EIA recently released preliminary data through December 2011 on generation, fuel consumption, and other statistics from the electric power industry in the
Electric Power Monthly and Electricity Monthly Update. A significant share of generation from biomass and solar photovoltaic resources occurs in the end-use industrial, residential, and commercial sectors and is not included in the utility-scale electric power data.

U.S. Geothermal Industry Grows Despite Uncertain Federal Energy Policy

The U.S. geothermal industry continued its steady growth adding approximately 91 MW of newly installed capacity in the past year, according to the annual update on the geothermal industry from the
Geothermal Energy Association. The Annual U.S. Geothermal Power Production and Development Report shows that the industry currently has 3,187 MW of installed capacity, significantly outpacing every other country in the world. As a renewable, baseload energy supply, geothermal has the potential to replace coal and other non-renewable power sources.

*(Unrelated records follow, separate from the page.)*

theorem exec_of_argumentBad (h : ArgumentBad s i) : exec i s = raise .badArg s := by
  cases i with
  | cfg wf rif rof => exact (checkWidthField_eq s _ wf).trans (if_neg h)
  | refl wf => exact (checkWidthField_eq s _ wf).trans (if_neg h)
  | rdreg idx => exact (checkRegisterIndex_eq s _ idx).trans (if_neg (Nat.not_le.mpr h))
  | _ => exact h.elim

theorem exec_of_unconfigured (hneeds : needsConfiguration i = true) (h : s.width = 0) :
    exec i s = raise .noCfg s := by
  have hnot : ¬s.width ≠ 0 := not_not.mpr h
  cases i with
  | bsInit | bsByte | bsBit | bsFinal | tblRd => exact (checkConfigured_eq s _).trans (if_neg hnot)
  | tdInit | tdByte | tdFinal => exact (checkTableEngine_eq s _).trans (if_neg hnot)
  | _ => cases hneeds

theorem exec_of_badTableWidth (hneeds : needsTableWidth i = true) (hconf : s.width ≠ 0)
    (h : ¬(8 ≤ s.width ∧ s.width % 8 = 0)) : exec i s = raise .badWidth s := by
  cases i with
  | tdInit | tdByte | tdFinal => exact ((checkTableEngine_eq s _).trans (if_pos hconf)).trans (if_neg h)
  | _ => cases hneeds

/-- Every index that passes check 2 names a register (10_state.md R35). -/
theorem readRegister_of_le {idx : Nat} (s : State) (h : idx ≤ 7) : ∃ v, s.readRegister idx = some v := by
  interval_cases idx <;> exact ⟨_, rfl⟩

/-- A command that passes its checks runs its own rule, which answers `OK` (30_encoding.md R86). -/
theorem exec_of_checks_pass (harg : ¬ArgumentBad s i) (hconf : needsConfiguration i = true → s.width ≠ 0)
    (htable : needsTableWidth i = true → 8 ≤ s.width ∧ s.width % 8 = 0) : ∃ v t, exec i s = respond .ok v t := by
  cases i with
  | nop | setxin | setxout | refl8 => exact ⟨_, _, rfl⟩
  | cfg wf rif rof => exact ⟨_, _, (checkWidthField_eq s _ wf).trans (if_pos (not_not.mp harg))⟩
  | refl wf => exact ⟨_, _, (checkWidthField_eq s _ wf).trans (if_pos (not_not.mp harg))⟩
  | rdreg idx =>
    have hidx : idx ≤ 7 := Nat.not_lt.mp harg
    obtain ⟨v, hv⟩ := readRegister_of_le s hidx
    exact ⟨v, s, by rw [exec, execRdreg, checkRegisterIndex_eq, if_pos hidx, hv]⟩
  | bsInit | bsByte | bsBit | bsFinal | tblRd => exact ⟨_, _, (checkConfigured_eq s _).trans (if_pos (hconf rfl))⟩
  | tdInit | tdByte | tdFinal =>
    exact ⟨_, _, ((checkTableEngine_eq s _).trans (if_pos (hconf rfl))).trans (if_pos (htable rfl))⟩

end Checks

/-- Settles O19, check by check in the order of R84 to R86. -/
theorem checksDecideTheStatusOfACommand : Obligations.ChecksDecideTheStatusOfACommand := by
  intro i s
  rw [Ne, w_eq_zero_iff]
  refine ⟨exec_of_argumentBad, exec_of_unconfigured, fun hneeds hconf hwidth => ?_, fun harg hconf htable => ?_⟩
  · exact exec_of_badTableWidth hneeds hconf (by omega)
  · obtain ⟨v, t, hexec⟩ := exec_of_checks_pass harg hconf htable
    exact ⟨_, _, hexec, rfl⟩

/-! ## The configuration image -/

/-- A bus of at least 18 wires carries the whole image, with the flags as the assembler writes them (10_state.md R36). -/
theorem configImage_eq_of_wide_bus {s : State} (hbus : 18 ≤ s.wmax) :
    s.configImage = (s.width <<< 8) ||| (flagBit s.ri <<< 16) ||| (flagBit s.ro <<< 17) := by
  have hw := width_lt s
  have hri := flagBit_lt s.ri
  have hro := flagBit_lt s.ro
  have hlt : (s.width <<< 8) ||| (flagBit s.ri <<< 16) ||| (flagBit s.ro <<< 17) < 2 ^ 18 := by
    refine Nat.or_lt_two_pow (Nat.or_lt_two_pow ?_ ?_) ?_ <;> rw [Nat.shiftLeft_eq] <;> omega
  exact and_mask_of_lt (hlt.trans_le (Nat.pow_le_pow_right (by decide) hbus))
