-- ==== Sys2Proof/Config.lean ====
section
/-! DEFINITION. What the spec leaves to the implementation or leaves open: free values with no body. -/

namespace Sys2Proof.Config

/-- Electrical angle in degrees of an actuator port at Hall count 0: the spec does not give the offset of the Hall sectors (R316).
[DESIGN CHOICE, log entry 84] -/
opaque hallOffset : Nat → Word32

/-- Quadrature counts of one mechanical revolution of an actuator port, which no entry holds (R316, R317). [DESIGN CHOICE, log entry 84] -/
opaque countsPerTurn : Nat → Nat

/-- Whether an ECDSA P-384 signature over a byte string verifies under a key (R472, R473). [DESIGN CHOICE, log entry 11] -/
opaque ecdsaValid : List Byte → List Byte → List Byte → Bool

/-- AES-256-GCM: key, nonce, associated data, cipher text and tag to plain text, or none when the tag fails. [DESIGN CHOICE, log entry 11] -/
opaque gcmOpen : List Byte → List Byte → List Byte → List Byte → List Byte → Option (List Byte)

/-- SHA-384 of a byte string. [DESIGN CHOICE, log entry 11] -/
opaque sha384 : List Byte → List Byte

/-- The ARG of a record whose kind takes a number that the spec does not give: by kind and by input or event of the model.
[DEDUCED, log entry 111; DESIGN CHOICE, log entry 12] -/
opaque argCode : Nat → Nat → Nat

/-- The digest of a frame's inputs that a SIGNATURE carries (R453). [DESIGN CHOICE, log entry 132] -/
opaque inputDigest : List Nat → Nat

/-- The boundary cells that hold their reset state whatever the scan data, by number: the spec gives no cell numbers (R554).
[DESIGN CHOICE, log entry 170] -/
opaque lightCell : Nat → Bool

/-- The level that a boundary cell holds in reset. [DESIGN CHOICE, log entry 170] -/
opaque cellReset : Nat → Bool

/-- Frames that the queues of an Ethernet egress port hold for forwarding, by port and queue: the spec gives no depth (R364).
[DESIGN CHOICE, log entry 99] -/
opaque queueDepth : Nat → Nat → Nat

/-- A value that the spec leaves undefined or random: the n-th one the machine takes. [DESIGN CHOICE, log entry 9] -/
opaque freeValue : Nat → Nat

end Sys2Proof.Config
end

Currently, geothermal electric power generation is occurring in eight U.S. states, including Alaska, California, Hawaii, Idaho, Nevada, Oregon, Utah and Wyoming. An additional seven states   Arizona, Colorado, Louisiana, New Mexico, North Dakota, Texas and Washington   have geothermal capacity in development. California continues to lead the way when it comes to geothermal energy. The Golden State ranks first in overall installed capacity, with 2,615 MW already online, and it has nearly 2,000 MW of capacity in development. Nevada is also ahead of the pack, with 59 projects currently in development, more than any other state.

The implementation of binary geothermal technology has enabled the industry to develop lower temperature resources, which has expanded the geothermal industry's geographical footprint beyond California, especially in the last decade.

"Demonstrating the abilities of geothermal systems to produce power from lower temperature systems, such as oil and gas coproduced geothermal, is pushing out the boundaries for geothermal power to encompass over a third of the U.S.," said GEA Executive Director Karl Gawell.

"We've seen slow but steady growth for geothermal, even in a challenging economy. The drivers for that growth have been state renewable portfolio standards, federal tax credits, DOE demonstration project support, and the fact that utility scale geothermal energy offers clean baseload energy that's competitive with other clean energy technologies," Gawell said. "The geothermal industry looks to our policy leaders to provide a stable environment to foster growth that could lead the U.S. toward greater energy independence."

Gawell continued: "With federal tax credits expiring at the end of 2013, many new geothermal power plants cannot count on federal help. Most plants need between four and eight years of lead time before the geothermal resource is on tap. As Washington debates whether or not to extend renewable energy tax incentives, the industry struggles to continue steady growth. Stable tax credit policies would further enhance this development. State policies also continued to support new development, but need to better recognize the full value of geothermal, particularly its contribution to the reliability of the power system."